Discussion in 'War Against Japan' started by Kaiser, Mar 27, 2005.

  1. jspitery

    jspitery Member

    "Unfortunately here in the U.S. it is politically incorrect to call Japan out for its human rights abuses."

    There are many American's former POWs of the Japanese who will completely agree with your statement. Many believe it started with MacArthur who allowed many Japanese War Criminals to go free.

    I agree with you, what really would sets me off is when the victims were Australians, British, Indians, Chinese or New Zealanders and MacArthur seem to have power over even those trials and sentences.

    He never really got dirty himself, he was always in the rear or close to it, and he never missed a meal. How many POWs of the Japanese starved to death and the Japanese criminals who allowed this were never prosecuted by MacArthur?
    It's seems to be true that here in the U.S. we go out of our way for the sake of healing and normalizing relations and trade that we sidestep the issues of abuse by the Japanese during WW2. There were some truly horrific occurrences one after the other in fact Death March at Bataan, railroad building in Malaysia, abuse of captured pilots in the Pacific. I once corresponded with a Battan Death march survivor now living in PA and he told me he was very upset at the making of the sanitized Pearl Harbor movie and Japan paying reparations to Korean women who were forced into prostitution in Japanese comfort houses and never admitting what they did to Americans, Australians and others. Not to say the poor women were not deserving. It just upset him to think the admission of guilt has to not been made in regard to his buddies that died by their hands. I have met scores of the many younger generation of Japanese people who are totally sympathetic and who embrace anything or anyone American and are truly good people. I think that's what makes things even harder to put all this behind us. The Japanese that exist today are for most part a very warm and compassionate people. We have to make an effort to differentiate between their current and older generations and some times that very hard to do If you are part of our greatest (WW2 vet) generation.
     
  2. Assam

    Assam Senior Member

    I think it must also be said that there were many attrocities commited against POW's were in fact carried out by Korean Guards. Korean members of the JIA were given the most lowly unclean jobs & guarding POW's was considered something equal with their status These were usually conscripts to the JIA. In the eyes of the Japanese only 1 rung up on the ladder to a POW. Their brutality & vicious methods were an overt attempt to try to elevate their standing with their Japanese superiors. They were given Japanese names & after the war were able to drift very much into obscurity for the most part. 3 of the worst on the Death Railway were "Monkey Face", "Dr. Death' & "The Undertaker".

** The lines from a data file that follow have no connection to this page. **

/-- Starting REPLAY on a window body. -/
def State.replayStart (s : State) (body : List Byte) : State :=
  let f := fun (o n : Nat) => ofLe ((body.drop o).take n)
  let items := splitWindow (f 4 2) (f 8 4) (body.length / 48) (body.drop 64)
  let s1 := s.loadRing (body.drop 64)
  let s2 := (((((s1.setF F.JRN_REPLAY_STAT_INCONCL 0).replayResult 1).setF F.JRN_REPLAY_LEN_COUNT (f 12 4)).setReg
    F.JRN_REPLAY_MATCH_CNT_COUNT.addr 0).setReg F.JRN_REPLAY_MISMATCH_CNT_COUNT.addr 0).incF F.JRN_REPLAY_CNT_COUNT
  let s3 := ((s2.setReg F.JRN_REPLAY_FIRST_S.addr 0).setReg F.JRN_REPLAY_OWN_DIGEST.addr 0).setReg F.JRN_REPLAY_REC_DIGEST.addr 0
  let s4 := (s3.each (List.range 10) (fun s k => s.setReg (F.JRN_REPLAY_MM_VALID k).addr 0)).setFlag F.JRN_STATUS_REPLAYING true
  let s5 := s4.enterMode .replay 3 0
  let s6 : State := { s5 with jrn := { s5.jrn with replay := items.drop 1, cur := [], differed := false, abort := false, first := f 16 8 },
                              gr := { s5.gr with digest := 0, noCommit := [] } }
  match items.head? with
  | some x => s6.placeCheckpoint x.2
  | none => s6

/-- JRN_REPLAY_CMD: writing the key in SERVICE starts REPLAY or is refused (R494). -/
def State.jrnReplayCmd (s : State) (key : Nat) : State :=
  if !s.running then s
  else if s.mode ≠ .service then s.lockedWrite F.JRN_REPLAY_CMD_KEY.addr
  else if key ≠ 0x7E91 then s
  else if !s.flag F.SYS_STATUS_IMG_VALID then s.replayResult 7
  else
    match s.replayWindow (s.getF F.JRN_REPLAY_SEL_SEQ) with
    | none => s.replayResult 6
    | some a =>
      let body := s.mramRead (a + 32) (ofLe (s.mramRead (a + 4) 4))
      if (body.drop 32).take 32 ≠ s.img.digest then s.replayResult 5 else s.replayStart body

/-- The meaning of JRN_REPLAY_CMD (R494). -/
def execJrnReplayCmd (key : Nat) (s : State) : Host.Outcome State Fault Refusal := .next (s.jrnReplayCmd key)

/-- A comparison of REPLAY that differs (R495). -/
def State.replayDiffers (s : State) (ckpt : Bool) (sc own rec : Nat) : State :=
  let n := s.getF F.JRN_REPLAY_MISMATCH_CNT_COUNT
  let s1 := (s.incF F.JRN_REPLAY_MISMATCH_CNT_COUNT).event Ev.jrn 5
  let s2 := s1.when (decide (n < 10)) (fun s =>
    s.setReg (F.JRN_REPLAY_MM_VALID n).addr (w32 (2 ^ 31 + b2n ckpt * 2 ^ 30 + sc % 2 ^ 30)))
  if s.jrn.differed then s2
  else
    let s3 : State := { s2 with jrn := { s2.jrn with differed := true } }
    ((s3.setF F.JRN_REPLAY_FIRST_S (sc % 2 ^ 32)).setF F.JRN_REPLAY_OWN_DIGEST own).setF F.JRN_REPLAY_REC_DIGEST rec

/-- The comparison of the own digest with that of the entry executed (R495). -/
def State.replayCompare (s : State) (sc : Nat) : State :=
  if s.jrn.cur.isEmpty then s
  else
    let rec' := ofLe ((s.jrn.cur.drop 8).take 4)
    let own := s.gr.digest.toNat
    let s1 := if own = rec' then s.incF F.JRN_REPLAY_MATCH_CNT_COUNT
      else if bit (ofLe ((s.jrn.cur.drop 5).take 1)) 1 then
        (s.setF F.JRN_REPLAY_STAT_INCONCL (min 65535 (s.getF F.JRN_REPLAY_STAT_INCONCL + 1))).event Ev.jrn 6
      else s.replayDiffers false sc own rec'
    { s1 with jrn := { s1.jrn with cur := [] } }

/-- The comparison of the carried set with a later checkpoint (R495); a checkpoint carries no digest, so the digests shown at a
first difference are free. [DESIGN CHOICE, log entry 18] -/
def State.replayCheckpoint (s : State) (bs : List Byte) : State :=
  let n := s.ckptSet.length
  let same := s.carried.zipIdx.all (fun c => decide (s.carryVal c.1 = wordAt (bs.drop 64) n c.2))
  if same then s.incF F.JRN_REPLAY_MATCH_CNT_COUNT
  else s.fresh.2.fresh.2.replayDiffers true (ofLe (bs.take 4)) s.fresh.1.toNat s.fresh.2.fresh.1.toNat

/-- The end of REPLAY (R496): SERVICE with its result, the values in the cluster pools. The window's end is a condition of R58, the
abort a service command (R480). -/
def State.replayEnd (s : State) (r : Nat) : State :=
  let s1 := (s.poolWrite.replayResult r).setFlag F.JRN_STATUS_REPLAYING false
  (({ s1 with jrn := { s1.jrn with replay := [], cur := [], abort := false } } : State)).enterMode .service (if r = 4 then 3 else 0) 0

/-- The sample cycle that follows a given one with 32 low bits known. -/
def replayCycle (prev low : Nat) : Nat := prev / 2 ^ 32 * 2 ^ 32 + low + (if low < prev % 2 ^ 32 then 2 ^ 32 else 0)

/-- The next recorded sample cycle (R495): checkpoints ahead of it are compared, its entry is taken; none remain at the end. -/
def State.replayNext (s : State) (prev : Nat) : State :=
  let cks := s.jrn.replay.takeWhile (fun x => x.1)
  let rest := s.jrn.replay.dropWhile (fun x => x.1)
  let s1 := s.each cks (fun s x => s.replayCheckpoint x.2)
  match rest with
  | [] => s1.replayEnd (if s1.getF F.JRN_REPLAY_MISMATCH_CNT_COUNT = 0 then 2 else 3)
  | e :: t =>
    let sc := replayCycle prev (ofLe (e.2.take 4))
    let marks := (List.range 4).map (fun k => (e.2.drop (16 + 8 * k)).take 8)
    let nc := (marks.filter (fun m => decide (ofLe (m.take 1) = 2))).map (fun m => (ofLe ((m.drop 1).take 1), ofLe ((m.drop 2).take 2)))
    let skip := bit (ofLe ((e.2.drop 5).take 1)) 0
    let gr := { s1.gr with s := some sc, skipping := skip, noCommit := s1.gr.noCommit ++ nc, digest := 0 }
    ((({ s1 with jrn := { s1.jrn with replay := t, cur := e.2 }, gr := gr } : State).setF F.JRN_REPLAY_CYCLE_S (sc % 2 ^ 32)).setFlag
      F.HOB_STATUS_RUNNING true)

/-- REPLAY_ABORT: REPLAY ends at the next boundary (R496). -/
def State.replayAbort (s : State) : State :=
  if s.running ∧ s.mode = .replay then { s with jrn := { s.jrn with abort := true } } else s

/-- What a member of the replay set reads as at the present tick. -/
def State.memberVal (s : State) (m : Member) : Word × Bool :=
  match m with
  | .src n =>
    match s.gr.intake.find? (fun x => decide (x.1 = n)) with
    | some x => x.2
    | none => (0, true)
  | .sig k =>
    let p := (s.sigRec k).producer.getD 0
    if s.readers.any (fun i => (s.node i).ins.contains k && decide ((s.node i).rate ≠ (s.node p).rate)) then
      ((s.sig k).cv, (s.sig k).cage)
    else ((s.sig k).v, (s.sig k).age)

    It is arguable that the Koreans at that time albeit an occupied country, provided manpower that assisted in the purpetration of attrocities, yet because they were an annexed country at the time, the Korean politicians of the preceding generations have not felt the need to say "sorry" for attrocities carried out by their citizens. Maybe they should, after all, the Korean guards didn't have to enjoy themselves so much.

    Regards
     
  3. spider

    spider Very Senior Member

  4. martin14

    martin14 Senior Member

    Will they translate it to Japanese ?
     
  5. Tab

    Tab Senior Member

    Isn't it odd that the Germans were chased down tried and convicted for their war crimes and even recently there was a trail of a eighty year old German Guard at a Concentration Camp, yet may of the real Japanese torture walked free under deals done by MacArthur.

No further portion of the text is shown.